I woke up today feeling completely like myself for the first time in the last couple of days. I was surprised to not be as fatigued as I usually am on my final full day of chemo.
After 1.5 days of resting, I decided to get back up to full speed. It felt good to sit at my desk, check in with everyone at work and start getting caught up paperwork and projects.
Throughout the day I had several people reach out to ask why I was working instead of binge-watching a TV series. If I hadn’t been feeling 100% then I would have taken another day to rest. I did start to get tired around 3:00p so I wound down my day.
One reason for being tired, I believe, is because I haven’t worked out since last Saturday. That coupled with being on chemo and having a seizure has made me easily tired throughout the day.
When Laura came home we decided to head out for a date night. After the week that we’ve had, enjoying boneless wings, fries and beer sounded like perfection.
While we were at dinner we talked about the frustration that I feel from having the seizure earlier this week.

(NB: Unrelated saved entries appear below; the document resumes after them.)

-- ==== Sys2Proof/Machine/Faults.lean ====
section
/-!
DEFINITION. Faults and their recoveries (18_faults_and_ordering R382 to R401).
-/
namespace Sys2Proof.Machine

/-! ### Cores (R390 to R392) -/

/-- FLT_CORE (R389). -/
def fltCore (s : State) (c cause st w3 : Nat) : State := raiseOwner s (coreOwner s c) 0x0B00 (c + cause * 2 ^ 8 + st * 2 ^ 12) w3

/-- Steps 1 to 3 of R391: the core is held in reset, its items go their way, and its Rasp lock is released. Answers to its outstanding requests
will find nothing that awaits them. -/
def stopCore (s : State) (c : Nat) : State :=
  let s := dropAgent s (corePort c) 0
  let s := failCoreItems s c
  let s := releaseLock s c
  resetCore s c

/-- Sets the core's state of FLT_CORE_RST (R405). -/
def setCoreState (s : State) (c st : Nat) : State := { s with flt := { s.flt with coreState := tset s.flt.coreState c st } }

/-- A core goes out of service with state 3 (R391, R393): its weight becomes 0 at the next tick start. -/
def outCore (s : State) (c cause w3 : Nat) : State :=
  let s := updCore (stopCore s c) c fun x => { x with run := .held, weightPend := some 0 }
  fltCore (setCoreState (noteDeg s) c 3) c cause 3 w3

/-- A deadline of a running item that has closed is decided before the core's fault (R392). -/
def settleRunning (s : State) (c : Nat) : State := (runningOn s c).foldl (fun s it => settleItem s (corePartN s c) it) s

/-- The items of a core that a fault of it replays and tombstones, as FLT_CORE names them (R389). -/
def itemsWord (s : State) (c : Nat) : Nat :=
  let n := ((runningOn s c).filter fun it => (getFlow s it.flow).replay).length
  n + ((runningOn s c).length - n) * 2 ^ 32

/-- R391: a core faults: stopped by its double fault, running or waiting, or held in reset with a retention chain that fails as it wakes (R390). A
deadline of a running item that has closed is decided first (R392); a fourth fault within 24 service hours takes the core out of service without a
test. -/
def execCoreFault (c : Fin 112) (cause : Fin 4) (s : State) : Res :=
  let x := getCore s c
  let live := match x.run with
    | .stopped => cause == 0
    | .running => cause != 0
    | .waiting => cause != 0
    | .held => cause == 2
    | .testing => false
  if !live then .next s
  else
    let s := settleRunning s c
    let w3 := itemsWord s c
    let recent := recentRestarts s c
    let s := { s with flt := { s.flt with
      restarts := tset s.flt.restarts c (recent ++ [s.age.hours]), coreCause := tset s.flt.coreCause c (cause.val + 1) } }
    if 3 ≤ recent.length then .next (outCore { s with flt := { s.flt with coreOut := setBit s.flt.coreOut c true } } c (cause.val + 1) w3)
    else
      let s := updCore (stopCore s c) c fun x => { x with run := .testing, weightPend := some 0 }
      .next (fltCore (setCoreState s c 0) c (cause.val + 1) 0 w3)

/-- The weight of a self-test's result (R337); a Bench core has no narrow mode. -/
def testWeight (c : Nat) (r : CoreTest) : Nat :=
  match r with
  | .whole => 16
  | .narrow => if isChisel c then 1 else 0
  | .bad => 0

/-- The state of a result in FLT_CORE (R389). -/
def testState (c : Nat) (r : CoreTest) : Nat := if testWeight c r = 16 then 1 else if testWeight c r = 1 then 2 else 3

/-- Stores a self-test's result (R337, R156): NARROW, and the weight that applies at the next tick start. -/
def setTest (s : State) (c : Nat) (r : CoreTest) : State :=
  updCore s c fun x => { x with weightPend := some (testWeight c r), narrow := isChisel c && r != .whole }

/-- Does a core stay out of service until the next start-up: after its fourth fault (R391), or in a FAILED domain (R356)? -/
def coreBarred (s : State) (c : Nat) : Bool :=
  bit s.flt.coreOut c || (match coreDom c with
    | some d => (getDom s d).state == .failed
    | none => false)

/-- What a self-test's result comes to. -/
def testResult (s : State) (c : Nat) (r : CoreTest) : CoreTest := if coreBarred s c then .bad else r

/-- R391: a faulted core's self-test ends; its tile memory is left zeroed and it stays held in reset. -/
def execCoreSelftestDone (c : Fin 112) (r : CoreTest) (s : State) : Res :=
  if (getCore s c).run = .testing then
    let r := testResult s c r
    let s := if testState c r = 3 then noteDeg s else s
    let s := if isChisel c then zeroSram s (tileBase c) 0x80000 else s
    let s := updCore (setTest s c r) c fun x => { x with run := .held }
    .next (fltCore (setCoreState s c (testState c r)) c (tget s.flt.coreCause 0 c) (testState c r) 0)
  else .next s

/-! ### DMA engines (R393) -/

/-- FLT_ENGINE (R389). -/
def fltEngine (s : State) (e st : Nat) : State :=
  raiseOwner s (ownerBy fun p => ownsCluster s p e) 0x0B01 (e + st * 2 ^ 12) 0

/-- R393: a cluster DMA engine fails: every channel halts with DONE set and writes no STATUS. -/
def execDmaEngineFault (e : Fin 24) (s : State) : Res :=
  if s.flt.engTest.contains e.val ∨ bit s.flt.clOut e then .next s
  else
    let s := (upFrom 0 16).foldl (fun s c =>
      let k := dmaNo e c
      haltDma (updDma s k fun x =>
        { x with errAddr := x.desc, errStat := 4, errKind := 3, errV := true, errDesc := x.desc, pause := false, pendDb := false }) k) s
    .next (fltEngine { s with flt := { s.flt with engTest := s.flt.engTest ++ [e.val] } } e 0)

/-- A cluster goes out of service with its four cores (R337, R393). The spec names no cause for their FLT_CORE: a free value. [log 84: DEDUCED] -/
def outCluster (s : State) (cl : Nat) : State :=
  let s := { s with flt := { s.flt with clOut := setBit s.flt.clOut cl true } }
  (upFrom (4 * cl) 4).foldl (fun s c =>
    let (v, s) := takeFree s 4
    let s := settleRunning s c
    outCore s c v (itemsWord s c)) s

/-- R393: the test of a faulted engine ends. -/
def execDmaEngineTestDone (e : Fin 24) (ok : Bool) (s : State) : Res :=
  if s.flt.engTest.contains e.val then
    let s := { s with flt := { s.flt with engTest := s.flt.engTest.filter fun i => i != e.val } }
    if ok then .next (fltEngine s e 1) else .next (outCluster (fltEngine s e 3) e)
  else .next s

/-! ### Tables and the MC (R394, R395) -/

/-- R394: the MC reloads a table of an IOD unit. `lost` are the counters, with their banks, of the units whose sections or packets needed the
entry before the reload, one entry for each; `trig` are the partitions whose next trigger needed it, one entry for each trigger.
[log 24: DESIGN CHOICE; log 59: DEDUCED] -/
def execTableReload (port : Fin 160) (table : BitVec 24) (entries : BitVec 32) (part : Option (Fin 4)) (lost : List (Counter × Nat))
    (trig : List (Fin 4)) (s : State) : Res :=
  let (v, s) := takeFree s 24
  let s := wordUnc s (2 ^ 45 + 26 * 2 ^ 24 + v % Config.iodWords) 26
  let s := lost.foldl (fun s e => bump s e.1 e.2) s
  let s := trig.foldl (fun s (p : Fin 4) => loseTrigger s p) s
  .next (raiseOwner s (part.map fun p => p.val) 0x0B0A (port.val + table.toNat * 2 ^ 8) entries.toNat)

/-- Ends a host's session (R313); the manager right passes on with it (R321). [log 82: DEDUCED] -/
def endSession (s : State) (h : Nat) : State :=
  let s := updHost s h fun x => { x with session := false }
  if s.mc.manager = some h then { s with mc := { s.mc with manager := none } } else s

/-- The time unit goes from ACQUIRING or LOCKED into HOLDOVER while the MC, whose servo follows the references, restarts (R395): PTP has to qualify anew.
[log 82: DEDUCED] -/
def holdTime (s : State) : State := tmState (setTm s { s.tm with ptpOk := false, ptpErr := none, extErr := none }) 3 s.tm.src

/-- R395: the MC restarts: every session ends, and no command that has not been answered will be, those that wait in the command FIFO among
them; a PART_RESTART in progress is given up. [log 12: DESIGN CHOICE; log 82: DEDUCED] -/
def execMcWatchdog (cause : Fin 2) (s : State) : Res :=
  if s.flt.mcDown.isSome ∨ s.su.stage < 5 then .next s
  else
    let s := (upFrom 0 4).foldl (fun s h => updHost (endSession s h) h fun x =>
      { x with begun := none, still := none, asm := [], marks := [], cmd := x.cmd.drop x.committed, committed := 0 }) s
    let doms := s.doms.map fun e =>
      (e.1, { e.2 with reqSet := none, entryHost := none, wakeHost := none, plHost := none, plHeld := e.2.plHeld.map fun q => (q.1, none) })
    let parts := s.parts.map fun e => (e.1, { e.2 with st := if e.2.st = .restarting then .defined else e.2.st })
    let s : State := { s with doms := doms, parts := parts, flt := { s.flt with mcDown := some (cause.val + 1) } }
    .next (if s.tm.st = 1 ∨ s.tm.st = 2 then holdTime s else s)

/-- The events raised during a restart of the MC are delivered (R395). [log 82: DEDUCED] -/
def giveHeld (s : State) : State :=
  let l := s.flt.held
  let f := s.flt.heldFlow
  let s := l.foldl (fun s e => postHost s e.1 e.2) { s with flt := { s.flt with held := [], heldFlow := [] } }
  f.foldl (fun s e => toEventFlow s e.part e.code e.w2 e.w3) s

/-- R395: the MC's restart completes: what was raised meanwhile is delivered, and it takes commands again. [log 82: DEDUCED] -/
def execMcRestartDone (s : State) : Res :=
  match s.flt.mcDown with
  | none => .next s
  | some cause =>
    let n := s.flt.mcRst + 1
    let s := { s with flt := { s.flt with mcDown := none, mcRst := n } }
    .next ((upFrom 0 4).foldl (fun s h => parseAll s h) (raiseMod (giveHeld s) 0x0B09 cause n))

/-! ### Lost dies (R397, R399) -/

/-- A reserved event of a job on the lost die leaves its flow of the other die as a tombstone (R399, step 4). -/
def tombReserved (s : State) (j : JgJob) (i : Nat) : State :=
  match itemById s i with
  | none => s
  | some it =>
    releaseItem s (toTomb { it with kind := 4, tag := BitVec.ofNat 64 (dsc j.desc 8 8), arg0 := jigArg0 j 0, arg1 := BitVec.ofNat 64 j.addr } 0x83)

/-- Step 2 of R399 for packets in flight: those from the die are discarded, those for it answered with STATUS 4; the drop logs of its stations go
with it. [log 84: DEDUCED] -/
def dropDiePkts (s : State) (d : Nat) : State :=
  let hit := s.noc.pkts.filter fun p => portDie p.src == d || portDie p.dest == d
  hit.foldl (fun s p =>
    if portDie p.src != d && (p.cls == 0 || p.cls == 2) then refusePkt (dropPkt s p) p 4 else dropPkt s p)
    { s with noc := { s.noc with dropLog := (s.noc.dropLog.filter fun e => !atStation d e.1).map fun e =>
        (e.1, e.2.filter fun p => portDie p.dest != d) } }

/-- Everything on a compute die ceases to exist (R399, steps 1 to 3), and its domains are FAILED. [log 84: DEDUCED] -/
def clearDie (s : State) (d : Nat) : State :=
  let jobs := (s.jig.queue ++ s.jig.running.map fun r => r.job).filter fun j => j.die == d
  let s := dropDiePkts s d
  let s := (diePorts d).foldl (fun s q => setPort s q { getPort s q with out := [], wait := [] }) s
  let s := (s.dv.items.filter fun it => flowDie it.flow == d).foldl (fun s it => dropWins s it.id) s
  let s := { s with
    dv := { s.dv with
      items := s.dv.items.filter fun it => flowDie it.flow != d
      flows := s.dv.flows.filter fun e => flowDie e.1 != d
      csets := s.dv.csets.filter fun e => e.1 / 64 != d }
    jig := { s.jig with
      queue := s.jig.queue.filter fun j => j.die != d
      running := s.jig.running.filter fun r => r.job.die != d
      inst := tset s.jig.inst d 0 }
    rasps := s.rasps.filter fun e => e.1 / 12 != d
    dma := s.dma.filter fun e => e.1 / 16 ≥ 24 || e.1 / 16 / 12 != d }
  let s := ((upFrom 0 112).filter fun c => coreDie c == d).foldl (fun s c =>
    setCore s c { weight := (getCore s c).weight, weightPend := some 0 }) s
  let s := (upFrom (9 * d) 9).foldl (fun s i => updDom s i fun x =>
    { x with state := .failed, plTo := none, plHeld := none, plRec := none, reqVote := false, reqSet := none, wakePend := false }) s
  jobs.foldl (fun s j => match j.evt with
    | some i => tombReserved s j i
    | none => s) s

It’s frustrating that we’re not able to put the seizures completely behind us. It’s frustrating not knowing if every time I stutter or have trouble finding a word, if it’s another seizure starting. It’s frustrating that I can’t drive for another three months. And there are several other frustrations.
Laura has offered to bring me to the gym tomorrow but I want to let her sleep in so I am planning on going next door to our community gym to get in a workout. I really need to sweat for a while to feel better.
I’m looking forward to having a relaxing weekend before heading back into the office on Monday.